→ WHAT TO DO:
Whenever a line carries the word "State", pull it out of the entries.

→ DATA PROVIDED:

-- ==== Sys2Proof/Machine/Loader.lean ====
section
/-! DEFINITION. The loader's checks of a Sniok image, in the order of 02 R61, and the arm-time checks (15 R429). -/

namespace Sys2Proof.Machine

/-- A loader result: code, detail, and the location of bytes 8–15 of the response. DEDUCED, log entry 119. -/
structure LoadResult where
  code   : Nat
  detail : Nat
  place  : Bytes
  deriving DecidableEq, Repr

/-- No single command is concerned. -/
def noPlace : Bytes := List.replicate 8 255

/-- A result with its detail when a condition holds. -/
def failIf (b : Bool) (code detail : Nat) : Option LoadResult := if b then some { code := code, detail := detail, place := noPlace } else none

/-- The first failure of a list of checks. -/
def firstFail (cs : List (Option LoadResult)) : Option LoadResult := cs.findSome? (fun c => c)

/-! ## 0x10 to 0x31 (R61) -/

/-- A requirement of a kind is not met (02 R62): entries of kind — can never be, the format mask is compared bit by bit. -/
def requirementFails (s : State) (r : Requirement) : Bool :=
  r.entry == 0 || r.entry == 1 || r.entry == 38 || 60 ≤ r.entry ||
  (match r.kind with
   | .minimum => if r.entry = 17 then Nat.land r.value (sizeEntry s 17) != r.value else sizeEntry s r.entry < r.value
   | .exact => r.value != sizeEntry s r.entry)

def requirementCheck (s : State) (img : Image) (k : ReqKind) (code : Nat) : Option LoadResult :=
  (img.requirements.find? (fun r => r.kind == k && requirementFails s r)).bind (fun r => failIf true code r.entry)

/-- Sequences declared by the other loaded partitions (07 R203). -/
def otherSequences (s : State) (p : PartId) : Nat :=
  ((List.finRange 8).map (fun q => if q = p then 0 else match (s.part q).image with | some i => (i.kv.map (fun k => k.sequences)).getD 0 | none => 0)).sum

/-- Queues declared: the highest number, plus 1. -/
def queuesDeclared (img : Image) : Nat := img.queues.foldl (fun n d => max n (d.queue + 1)) 0

/-- Every kind of every layout with its numbers. -/
def allKinds (img : Image) : List (Nat × Nat × KindPlan) :=
  ((List.range img.layouts.length).zip img.layouts).flatMap (fun l => ((List.range l.2.kinds.length).zip l.2.kinds).map (fun k => (l.1, k.1, k.2)))

/-- Tallies that a kind names, plus 1. -/
def talliesNamed (k : KindPlan) : Nat :=
  let cmds := k.lists.flatMap (fun l => l.cmds)
  let recs := k.walks.flatMap (fun w => w.records)
  let ns := cmds.flatMap (fun r => (if waitEn r then [waitTally r] else []) ++ (if sigEn r then [sigTally r] else [])) ++
    recs.flatMap (fun r => (if bitOf (walkField r 9 1) 0 then [walkField r 10 2] else []) ++ (if bitOf (walkField r 9 1) 1 then [walkField r 24 2] else [])) ++
    k.declared.map (fun d => d.1)
  ns.foldl (fun n t => max n (t + 1)) 0

def talliesDeclared (img : Image) : Nat := (allKinds img).foldl (fun n k => max n (talliesNamed k.2.2)) img.tallies

/-- MiB of the partition space of a cluster (05 R140). -/
def spaceMib : Nat := partSpace / 1048576

/-- KV pages of a partition's pools (07 R200). -/
def poolPages (img : Image) : Nat := (img.kv.map (fun k => k.pools.sum)).getD 0

/-- MiB that an image needs: its manifest chunks, its checkpoint area and tables, its journal, its KV pools of 64 KiB pages (07 R200). -/
def mibNeeded (img : Image) : Nat :=
  ceilDiv ((img.chunks.map (fun c => c.length)).sum) 1048576 + img.hbmMib + img.journalMib + ceilDiv (poolPages img) 16

/-- Pages of the partition space of a stack (05 R140). -/
def partPages : Nat := 1044480

/-- A chunk leaves the partition space of a logical cluster (15 R424). -/
def chunkOutside (img : Image) (c : Chunk) : Bool := img.clusters ≤ c.cluster || partSpace < c.offset + c.length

→ OUTPUT FOR THIS EXERCISE:
def requirementFails (s : State) (r : Requirement) : Bool :=
def requirementCheck (s : State) (img : Image) (k : ReqKind) (code : Nat) : Option LoadResult :=
def otherSequences (s : State) (p : PartId) : Nat :=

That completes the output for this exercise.